Shipps también señala que el presidente Joseph F. Smith “sabía que los quince años de su presidencia habían sido años difíciles también para los Santos de los Últimos Días. Sabía que estaban preocupados por lo que había sucedido en la Iglesia así como a la Iglesia, y que estaban inquietos por los cambios que irrumpían en el mundo mormón.” El sermón del presidente Smith “invocó el pasado sagrado y lo trajo al presente para vindicar el momento actual.” Su mensaje “estableció una base para un vínculo metafísico entre la experiencia mormona del siglo XIX y su contraparte, claramente distinta, del siglo XX.”
Verdaderamente, “al pasar lista de los nombres de sus predecesores en el oficio… el presidente Smith aseguró a sus oyentes que los antiguos líderes de la Iglesia continuaban velando por los santos.”
La transfiguración de Brigham Young en 1844 fue una manifestación visible y dramática para los santos de que las riendas de la autoridad habían pasado de José a Brigham. Y aunque José ya no sería visto caminando por las calles de Nauvoo, tirando palos y jugando a la pelota con los muchachos, o predicando en el bosque, los miembros de La Iglesia de Jesucristo de los Santos de los Últimos Días sabían que, desde el otro lado del velo, su amado hermano José continuaría ejerciendo toda la influencia justa que pudiera en favor de los santos del Altísimo. Pero era necesaria una transición. Una era había pasado, y la lealtad del pueblo debía ahora trasladarse a otro profeta-líder. Y por una buena razón.
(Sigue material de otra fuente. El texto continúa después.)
-- ==== Sys2Proof/WellFormed.lean ====
section
/-! DEFINITION. `Instr.wf`: which instruction terms an engine's words can stand for. Every range is the one the
encoding gives: register files (R40, R50), source and destination codes (R46, R47), types (R53) and the values each
form accepts (R123, R157, R168, R181, R244, R245, R299). Events are no words and are well formed on every engine. -/

namespace Sys2Proof

/-- A register number of the engine's scalar file (R40): 32 on A and X, 16 on M. -/
def regOk : Eng → Nat → Bool
  | .m, n => n < 16
  | _, n => n < 32

/-- A base of a memory access (R50): a0..a31 or h0..h15. -/
def ABase.ok : ABase → Bool
  | .reg n => n < 32
  | .handle n => n < 16

/-- An offset of the MA format (R43). -/
def MOff.ok : MOff → Bool
  | .imm o => -256 ≤ o && o ≤ 255
  | .index r s => r < 32 && s < 4

/-- imm13, imm19, off10 and off25 (R41). -/
def imm13Ok (i : Int) : Bool := -4096 ≤ i && i ≤ 4095
def imm19Ok (i : Int) : Bool := -262144 ≤ i && i ≤ 262143
def off10Ok (i : Int) : Bool := -512 ≤ i && i ≤ 511
def off25Ok (i : Int) : Bool := -16777216 ≤ i && i ≤ 16777215

/-- The eight integer types of R74. -/
def Ty.isInt : Ty → Bool
  | .s8 | .z8 | .s16 | .z16 | .s32 | .z32 | .s64 | .z64 => true
  | _ => false

/-- f32, bf16 and f16: the types X computes on in floating point (R168). -/
def Ty.isFloat3 : Ty → Bool
  | .f32 | .bf16 | .f16 => true
  | _ => false

/-- Every type of R152: all but k4 and anc. -/
def Ty.isElem : Ty → Bool
  | .k4 | .anc => false
  | _ => true

/-- The types of the row feeds and of the weights (R262, R300). -/
def Ty.isRow : Ty → Bool
  | .bf16 | .f16 | .e4m3 | .e5m2 | .s8 | .z8 | .k4 => true
  | _ => false

/-- The types the element index source accepts (R46). -/
def Ty.laneOk : Ty → Bool
  | .f32 | .bf16 | .f16 => true
  | t => t.isInt

/-- A source of an X long form, read in type `t` (R46). -/
def XSrc.ok (t : Ty) : XSrc → Bool
  | .v n => n < 32
  | .s n => n < 32
  | .q n _ => n < 16
  | .m n => n < 8
  | .lane => t.laneOk
  | .ones => true

/-- A scalar or mailbox source: codes 32..63 and 80..87. -/
def XSrc.scalarOk : XSrc → Bool
  | .s n => n < 32
  | .m n => n < 8
  | _ => false

/-- The mailbox a source names. -/
def XSrc.mbox? : XSrc → Option Nat
  | .m n => some n
  | _ => none

/-- Two sources name one mailbox (R154). -/
def sameMbox (a b : XSrc) : Bool := a.mbox?.isSome && a.mbox? == b.mbox?

/-- A v or w destination. -/
def XDst.vw : XDst → Bool
  | .v n => n < 32
  | .w n => n < 8
  | .e _ => false

/-- A v, w or e destination. -/
def XDst.vwe : XDst → Bool
  | .e n => n < 8
  | d => d.vw

def XCtl.ok (c : XCtl) : Bool := c.take < 4 && c.give < 4 && c.guard < 64
def ACtl.ok (c : ACtl) : Bool := c.take < 4 && c.give < 4
def predOk : Option Nat → Bool
  | none => true
  | some n => n < 16
def MCtl.ok (c : MCtl) : Bool := c.take < 4 && c.give < 4 && c.cid < 16 && predOk c.pred1 && predOk c.pred2

/-- The types VSPARS accepts (R181). -/
def Ty.isSpars : Ty → Bool
  | .s8 | .z8 | .s16 | .z16 | .s32 | .z32 | .f32 | .bf16 | .f16 | .e4m3 | .e5m2 => true
  | _ => false

/-- The types VTOPK accepts (R181). -/
def Ty.isTopk : Ty → Bool
  | .f32 | .bf16 | .f16 | .s16 | .z16 | .s32 | .z32 | .s64 | .z64 => true
  | _ => false

/-- The types VHIST accepts (R181). -/
def Ty.isHist : Ty → Bool
  | .z8 | .s8 | .z16 | .s16 | .z32 | .s32 => true
  | _ => false

/-- The types VABS accepts (R168). -/
def Ty.isAbs : Ty → Bool
  | .s8 | .s16 | .s32 | .s64 | .f32 | .bf16 | .f16 => true
  | _ => false

/-- The destination types of MDRN that the word can name (R305). -/
def Ty.isDrain : Ty → Bool
  | .f32 | .bf16 | .f16 | .e4m3 | .e5m2 | .k4 | .s8 | .s16 | .s32 => true
  | _ => false

/-- The one- and two-type conditions of VCMP (R173). -/
def vcmpOk (t : Ty) (cond : Nat) : Bool :=
  if cond < 2 then true else if cond < 6 then t != .b8 else t.isFloat3

/-- The element type an MX side names (R269). -/
def Ty.isMx : Ty → Bool
  | .e4m3 | .e5m2 | .k4 | .s8 => true
  | _ => false

/-- The sides of a CPGO (R267, R269): no anc, b8 only with b8, an MX side of an MX type. -/
def copyTypesOk (dty sty : Ty) (mx : Nat) : Bool :=
  dty != .anc && sty != .anc && ((dty == .b8) == (sty == .b8)) &&
  (mx != 1 || sty.isMx) && (mx != 2 || dty.isMx)

/-- The K4 kind of a copy form: reserved unless the destination is plain k4 (R245). -/
def copyKindOk (dty : Ty) (mx kind : Nat) : Bool :=
  kind < 4 && ((dty == .k4 && mx != 2) || kind == 0)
El presidente Harold B. Lee falleció repentina e inesperadamente el 26 de diciembre de 1973, después de haber servido como Presidente de la Iglesia por menos de un año y medio. En enero de 1974, el élder Bruce R. McConkie pronunció un discurso profundo a los estudiantes de la Universidad Brigham Young sobre los principios de la sucesión apostólica: “El Señor, en Su infinita sabiduría y bondad, sabe lo que debe hacerse con Sus siervos. Lo otro que debemos notar es que cuando el Señor llama a un nuevo profeta, lo hace porque tiene una obra, una labor y una misión para que el nuevo hombre la realice.
“Puedo imaginarme —continuó— que cuando el profeta José Smith fue quitado de esta vida, los santos se sintieron en las profundidades de la desesperación. ¡Pensar que un líder de semejante magnitud espiritual les había sido arrebatado! … Y sin embargo, cuando él fue quitado, el Señor tenía a Brigham Young. Brigham Young dio un paso al frente y vistió el manto del liderazgo. Con todo el respeto, admiración y cada elogio de alabanza que correspondía al profeta José, aun así Brigham Young se levantó e hizo cosas que en ese momento debían hacerse de una mejor manera de lo que el profeta José mismo podría haberlas hecho.”
“El testador ha muerto ahora —declaró John Taylor— y su testamento está en vigor” (DyC 135:5; compárese con Hebreos 9:16-17). Fue necesario, dijo el Señor por medio del sucesor inmediato de José, “que [José] sellara su testimonio con su sangre, para que fuera honrado y los inicuos condenados” (DyC 136:39). Con el martirio de los hermanos Smith quedó plantado el testimonio indeleble, y ahora, por un cambio, el mundo estaba en juicio: los hombres y mujeres de la tierra llevaban la responsabilidad de abrir sus mentes y corazones, ponderar y reflexionar, escudriñar y orar sobre el mensaje inusual que había sido dado por medio de José Smith, hijo. La invitación de José a un mundo desesperadamente necesitado de mayor luz y conocimiento fue simplemente seguir la amonestación de Santiago: “Y si alguno de vosotros tiene falta de sabiduría, pídala a Dios, el cual da a todos abundantemente y sin reproche; y le será dada” (Santiago 1:5).